O primeiro ser vivo que me veio cumprimentar foi um simpático rato que pareceu estar habituado aos seres humanos, dado que não manifestou grande intenção de sair dali. Provavelmente até teria razão. Ele estava em casa, eu é que era o intruso.

Caminhei de forma a evitar fazer qualquer ruido assentando primeiro o calcanhar e só depois o resto do pé, embora com tantos cacos, vidros partidos e demais obstáculos fosse difícil não produzir algum som.

Curiosamente, embora o último incêndio tivesse deflagrado há já alguns anos o cheiro a queimado ainda era bem perceptível junto às instalações sinistradas onde estranhos ruídos me despertaram a atenção,  levando-me a olhar para o local tentando perceber a sua origem. Sons que mais não eram do que provenientes das gotas de água da chuva que pingavam sobre os sacos de plástico por ali espalhados.

Restos de azulejos decorativos indiciavam que teria havido algum cuidado com o aspeto estético e não só fabril de quem projetou aquelas enormes instalações onde certamente muitas jovens mulheres trabalharam, riram e ganharam o seu sustento.

Um cabo elétrico no chão despertou a minha atenção e ao segui-lo com o vista reparei que o mesmo entrava por uma janela que em tempos teria tido vidros. Segui o cabo e conclui que o mesmo atravessava as instalações para sair por outra janela no sentido oposto e seguir na direção do campo nas traseiras do edifício onde estão algumas instalações de construção precária. Tratava-se de uma puxada elétrica a partir da instalação de iluminação pública.

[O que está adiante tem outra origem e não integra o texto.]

-- ==== Sys2Proof/Decode.lean ====
section
/-! DEFINITION. Command words (30_encoding.md R76 to R82): the decoder, total on all 32-bit words and rejecting by
name, and the encoder. -/

namespace Sys2Proof

/-- Why a command word is illegal (R79). -/
inductive BadWord where
  /-- OPC is 0x10 or above. -/
  | opcode
  /-- RSV is not 0x00. -/
  | reservedField
  /-- The operation takes no operand and IMM is not 0x0000. -/
  | operandNotZero
  /-- The operation takes a byte and IMM[15:8] is not 0x00. -/
  | operandNotByte
  /-- RDREG of a register number above 11. -/
  | registerNumber
deriving DecidableEq, Repr

/-- OPC, bits [31:24] of a command word (R76). -/
def opcField (w : Word) : Byte := w.extractLsb' 24 8

/-- RSV, bits [23:16] of a command word (R76). -/
def rsvField (w : Word) : Byte := w.extractLsb' 16 8

/-- IMM, bits [15:0] of a command word (R76). -/
def immField (w : Word) : Half := w.extractLsb' 0 16

/-- An operation of class Z: IMM must be zero (R77). -/
def decodeZ (imm : Half) (i : Instr) : Except BadWord Instr :=
  if imm = 0 then .ok i else .error .operandNotZero

/-- An operation of class B: IMM[15:8] must be zero, the operand is IMM[7:0] (R77). -/
def decodeB (imm : Half) (i : Byte → Instr) : Except BadWord Instr :=
  if imm.extractLsb' 8 8 = 0 then .ok (i (imm.extractLsb' 0 8)) else .error .operandNotByte

/-- RDREG, of class H, accepts only 0 to 11 (R77, R81). -/
def decodeRegister (imm : Half) : Except BadWord Instr :=
  if imm.toNat ≤ 11 then .ok (.rdreg imm) else .error .registerNumber

/-- The operation of the opcode map with code `opc` and immediate `imm` (R78). -/
def decodeOperation (opc : Byte) (imm : Half) : Except BadWord Instr :=
  match opc.toNat with
  | 0x00 => decodeZ imm .nop
  | 0x01 => decodeZ imm .crcClr
  | 0x02 => decodeB imm .crcAdd
  | 0x03 => decodeB imm .enc
  | 0x04 => decodeZ imm .txEnd
  | 0x05 => decodeZ imm .txBegin
  | 0x06 => decodeB imm .txByte
  | 0x07 => .ok (.txPad imm)
  | 0x08 => decodeZ imm .txFinal
  | 0x09 => decodeZ imm .rxStep
  | 0x0A => decodeZ imm .tryRecv
  | 0x0B => .ok (.recv imm)
  | 0x0C => decodeZ imm .rxFlush
  | 0x0D => decodeZ imm .sync
  | 0x0E => decodeRegister imm
  | 0x0F => .ok (.rdbuf imm)
  | _ => .error .opcode

/-- The decoder: every 32-bit word is one row of R78 or illegal for a named reason (R79). -/
def decode (w : Word) : Except BadWord Instr :=
  if rsvField w = 0 then decodeOperation (opcField w) (immField w) else .error .reservedField

/-- OPC of an operation (R78). -/
def opcodeOf : Instr → Byte
  | .nop => 0x00
  | .crcClr => 0x01
  | .crcAdd _ => 0x02
  | .enc _ => 0x03
  | .txEnd => 0x04
  | .txBegin => 0x05
  | .txByte _ => 0x06
  | .txPad _ => 0x07
  | .txFinal => 0x08
  | .rxStep => 0x09
  | .tryRecv => 0x0A
  | .recv _ => 0x0B
  | .rxFlush => 0x0C
  | .sync => 0x0D
  | .rdreg _ => 0x0E
  | .rdbuf _ => 0x0F

/-- IMM of an operation: the zero-extended operand, or zero where there is none (R77). -/
def operandOf : Instr → Half
  | .crcAdd b | .enc b | .txByte b => b.setWidth 16
  | .txPad n | .recv n | .rdreg n | .rdbuf n => n
  | .nop | .crcClr | .txEnd | .txBegin | .txFinal | .rxStep | .tryRecv | .rxFlush | .sync => 0

/-- The encoder: OPC, then RSV = 0x00, then IMM, from the most significant bit down (R76). -/
def encode (i : Instr) : Word := opcodeOf i ++ (0 : Byte) ++ operandOf i

/-- The operation the decoder reads from the `nbits` bits `w` of a table row, the bits above them zero. A command
word is one 32-bit word (R82), so its bits are the table's bits (log 12). -/
def decodeTableWord (nbits w : Nat) : Option Instr :=
  (decode (BitVec.ofNat 32 (w % 2 ^ nbits))).toOption

end Sys2Proof
end

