-- ==== Sys2Proof/Machine/Assembler.lean ====
section
/-! DEFINITION. The assembler syntax of the spec (30_encoding.md R83): one line of text to one operation. It runs on
the host, not in the block; log 16 lists what R83 leaves open. -/

namespace Sys2Proof.Machine

/-- Why the assembler refuses a line. -/
inductive AsmError where
  /-- the first word is no mnemonic -/
  | mnemonic
  /-- the operation takes an operand and the line has none -/
  | operandMissing
  /-- the line has more words than the operation takes -/
  | operandExtra
  /-- the operand is no number, quoted character or register name -/
  | operandForm
  /-- the operand does not fit its class -/
  | operandRange
deriving DecidableEq, Repr

/-- The operand class of a mnemonic, with its operation (R77). -/
inductive AsmClass where
  | z (i : Instr)
  | b (i : Byte → Instr)
  | h (i : Half → Instr)
  | register

/-- The mnemonics (R78). -/
def asmTable : List (List Char × AsmClass) :=
  [("NOP".toList, .z .nop), ("CRC_CLR".toList, .z .crcClr), ("CRC_ADD".toList, .b .crcAdd), ("ENC".toList, .b .enc),
   ("TX_END".toList, .z .txEnd), ("TX_BEGIN".toList, .z .txBegin), ("TX_BYTE".toList, .b .txByte),
   ("TX_PAD".toList, .h .txPad), ("TX_FINAL".toList, .z .txFinal), ("RX_STEP".toList, .z .rxStep),
   ("TRY_RECV".toList, .z .tryRecv), ("RECV".toList, .h .recv), ("RX_FLUSH".toList, .z .rxFlush),
   ("SYNC".toList, .z .sync), ("RDREG".toList, .register), ("RDBUF".toList, .h .rdbuf)]

/-- The register names RDREG takes (R81). -/
def asmRegisters : List (List Char × Nat) :=
  [("STATUS".toList, 0), ("CRC".toList, 1), ("IDX".toList, 2), ("FLEN".toList, 3), ("PKT_CMD".toList, 4),
   ("PKT_ARGC".toList, 5), ("PKT_VALUE".toList, 6), ("CFG_CAP".toList, 7), ("CFG_SYNC_CMD".toList, 8),
   ("CFG_VERSION_CMD".toList, 9), ("CFG_SYNC_TIMEOUT".toList, 10), ("CFG_SYNC_VALUE".toList, 11)]

/-- The line's words, separated by blanks, up to a `;` that starts a comment; a quoted character is one word, be it a
blank or a `;` (R83). The first argument is the word being read, last character first. -/
def asmWords : List Char → List Char → List (List Char)
  | w, [] => if w.isEmpty then [] else [w.reverse]
  | w, '\'' :: c :: '\'' :: cs => asmWords ('\'' :: c :: '\'' :: w) cs
  | w, ';' :: _ => if w.isEmpty then [] else [w.reverse]
  | w, c :: cs =>
    if c = ' ' ∨ c = '\t' then
      if w.isEmpty then asmWords [] cs else w.reverse :: asmWords [] cs
    else asmWords (c :: w) cs

/-- The digits of both bases in the order of their values. -/
def asmDigitChars : List Char := "0123456789ABCDEF".toList

/-- The value of a digit of a base: its place among the base's digits; a small letter counts as its capital
(log 16). -/
def asmDigit (base : Nat) (c : Char) : Option Nat := (asmDigitChars.take base).idxOf? c.toUpper

/-- The value of digits of a base that follow a number already read. -/
def asmDigits (base : Nat) : Nat → List Char → Option Nat
  | v, [] => some v
  | v, c :: cs => (asmDigit base c).bind fun d => asmDigits base (v * base + d) cs

/-- A decimal number, a `0x` hexadecimal number, or a quoted character standing for its ASCII code (R83, G3). -/
def asmNumber : List Char → Option Nat
  | ['\'', c, '\''] => if c.toNat < 128 then some c.toNat else none
  | '0' :: 'x' :: c :: cs => asmDigits 16 0 (c :: cs)
  | c :: cs => asmDigits 10 0 (c :: cs)
  | [] => none

/-- An operand with its bound, or the reason it is refused; it is never truncated (R83). -/
def asmOperand (limit : Nat) (v : Option Nat) : Except AsmError Nat :=
  match v with
  | none => .error .operandForm
  | some n => if n < limit then .ok n else .error .operandRange

/-- The operation of a mnemonic's class with the operand words of its line (R83). -/
def asmOperation : AsmClass → List (List Char) → Except AsmError Instr
  | .z i, [] => .ok i
  | .z _, _ :: _ => .error .operandExtra
  | .b i, [w] => (asmOperand 256 (asmNumber w)).map fun n => i (BitVec.ofNat 8 n)
  | .h i, [w] => (asmOperand 65536 (asmNumber w)).map fun n => i (BitVec.ofNat 16 n)
  | .register, [w] =>
    (asmOperand 12 ((asmRegisters.lookup w).or (asmNumber w))).map fun n => .rdreg (BitVec.ofNat 16 n)
  | .b _, [] => .error .operandMissing
  | .h _, [] => .error .operandMissing
  | .register, [] => .error .operandMissing
  | .b _, _ :: _ :: _ => .error .operandExtra
  | .h _, _ :: _ :: _ => .error .operandExtra
  | .register, _ :: _ :: _ => .error .operandExtra

/-- One line of assembler text (R83): its operation, or none where the line is blank or only a comment. -/
def assemble (line : List Char) : Except AsmError (Option Instr) :=
  match asmWords [] line with
  | [] => .ok none
  | m :: operands =>
    match asmTable.lookup m with
    | none => .error .mnemonic
    | some c => (asmOperation c operands).map some

end Sys2Proof.Machine
end

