-- ==== Sys2Proof/Laws/State.lean ====
section
/-! SUPPORT. What each named update of the state does to each field, one lemma a field, so that no proof unfolds a
record update; and what each does to the bytes of the buffer. -/

namespace Sys2Proof.Machine

/-! `State.finish` -/

@[simp] theorem State.finish_cfg (e : Event) (r : Word) (s : State) : (s.finish e r).cfg = s.cfg := rfl
@[simp] theorem State.finish_crc (e : Event) (r : Word) (s : State) : (s.finish e r).crc = s.crc := rfl
@[simp] theorem State.finish_esc (e : Event) (r : Word) (s : State) : (s.finish e r).esc = s.esc := rfl
@[simp] theorem State.finish_buf (e : Event) (r : Word) (s : State) : (s.finish e r).buf = s.buf := rfl
@[simp] theorem State.finish_idx (e : Event) (r : Word) (s : State) : (s.finish e r).idx = s.idx := rfl
@[simp] theorem State.finish_ovf (e : Event) (r : Word) (s : State) : (s.finish e r).ovf = s.ovf := rfl
@[simp] theorem State.finish_flen (e : Event) (r : Word) (s : State) : (s.finish e r).flen = s.flen := rfl
@[simp] theorem State.finish_pktValid (e : Event) (r : Word) (s : State) : (s.finish e r).pktValid = s.pktValid := rfl
@[simp] theorem State.finish_syncing (e : Event) (r : Word) (s : State) : (s.finish e r).syncing = s.syncing := rfl
@[simp] theorem State.finish_syncLast (e : Event) (r : Word) (s : State) : (s.finish e r).syncLast = s.syncLast := rfl
@[simp] theorem State.finish_lastDrop (e : Event) (r : Word) (s : State) : (s.finish e r).lastDrop = s.lastDrop := rfl
@[simp] theorem State.finish_evt (e : Event) (r : Word) (s : State) : (s.finish e r).evt = e.code := rfl
@[simp] theorem State.finish_result (e : Event) (r : Word) (s : State) : (s.finish e r).result = r := rfl
@[simp] theorem State.finish_txLog (e : Event) (r : Word) (s : State) : (s.finish e r).txLog = s.txLog := rfl
@[simp] theorem State.finish_rx (e : Event) (r : Word) (s : State) : (s.finish e r).rx = s.rx := rfl
@[simp] theorem State.finish_rxTaken (e : Event) (r : Word) (s : State) : (s.finish e r).rxTaken = s.rxTaken := rfl
@[simp] theorem State.finish_hostq (e : Event) (r : Word) (s : State) : (s.finish e r).hostq = s.hostq := rfl
@[simp] theorem State.finish_resets (e : Event) (r : Word) (s : State) : (s.finish e r).resets = s.resets := rfl
@[simp] theorem State.finish_byteAt (e : Event) (r : Word) (s : State) (x : Nat) : (s.finish e r).byteAt x = s.byteAt x := rfl
@[simp] theorem State.finish_span (e : Event) (r : Word) (s : State) (len : Nat) : (s.finish e r).span len = s.span len := rfl
@[simp] theorem State.finish_packetCmd (e : Event) (r : Word) (s : State) : (s.finish e r).packetCmd = s.packetCmd := rfl

/-! `State.invalidateView` -/

@[simp] theorem State.invalidateView_cfg (s : State) : (s.invalidateView).cfg = s.cfg := rfl
@[simp] theorem State.invalidateView_crc (s : State) : (s.invalidateView).crc = s.crc := rfl
@[simp] theorem State.invalidateView_esc (s : State) : (s.invalidateView).esc = s.esc := rfl
@[simp] theorem State.invalidateView_buf (s : State) : (s.invalidateView).buf = s.buf := rfl
@[simp] theorem State.invalidateView_idx (s : State) : (s.invalidateView).idx = s.idx := rfl
@[simp] theorem State.invalidateView_ovf (s : State) : (s.invalidateView).ovf = s.ovf := rfl
@[simp] theorem State.invalidateView_flen (s : State) : (s.invalidateView).flen = 0 := rfl
@[simp] theorem State.invalidateView_pktValid (s : State) : (s.invalidateView).pktValid = false := rfl
@[simp] theorem State.invalidateView_syncing (s : State) : (s.invalidateView).syncing = s.syncing := rfl
@[simp] theorem State.invalidateView_syncLast (s : State) : (s.invalidateView).syncLast = s.syncLast := rfl
@[simp] theorem State.invalidateView_lastDrop (s : State) : (s.invalidateView).lastDrop = s.lastDrop := rfl
@[simp] theorem State.invalidateView_evt (s : State) : (s.invalidateView).evt = s.evt := rfl
@[simp] theorem State.invalidateView_result (s : State) : (s.invalidateView).result = s.result := rfl
@[simp] theorem State.invalidateView_txLog (s : State) : (s.invalidateView).txLog = s.txLog := rfl
@[simp] theorem State.invalidateView_rx (s : State) : (s.invalidateView).rx = s.rx := rfl
@[simp] theorem State.invalidateView_rxTaken (s : State) : (s.invalidateView).rxTaken = s.rxTaken := rfl
@[simp] theorem State.invalidateView_hostq (s : State) : (s.invalidateView).hostq = s.hostq := rfl
@[simp] theorem State.invalidateView_resets (s : State) : (s.invalidateView).resets = s.resets := rfl
@[simp] theorem State.invalidateView_byteAt (s : State) (x : Nat) : (s.invalidateView).byteAt x = s.byteAt x := rfl
@[simp] theorem State.invalidateView_span (s : State) (len : Nat) : (s.invalidateView).span len = s.span len := rfl
@[simp] theorem State.invalidateView_packetCmd (s : State) : (s.invalidateView).packetCmd = s.packetCmd := rfl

De novo sou surpreendido com um estranho ruido, como se se tratasse de passos vindos de uma das divisões de apoio à produção. O som deixou-me alerta, pelo que, cautelosa e sem fazer barulho caminhei na sua direção para ver quem estaria por ali.

Afinal eram seis cabras que tinham entrado por uma janela e agora andavam pelas instalações a comer os tufos de arbustos que vão aparecendo entre as placas do pavimento.

A chaminé da Vasco da Gama ergue-se agora silenciosa e sem sinais de fumaça na direção do céu como que a pedir as bênçãos do divino, enquanto o seu enorme reservatório morre de sede por falta de água.

Neste enorme espaço onde outrora ouve vida, alegria e produção, reina agora o silêncio, a destruição e o cheiro da morte, não só de pessoas mas também de uma indústria que alimentou milhões de seres humanos, com matéria-prima nacional, captada no nosso imenso e desaproveitado mar.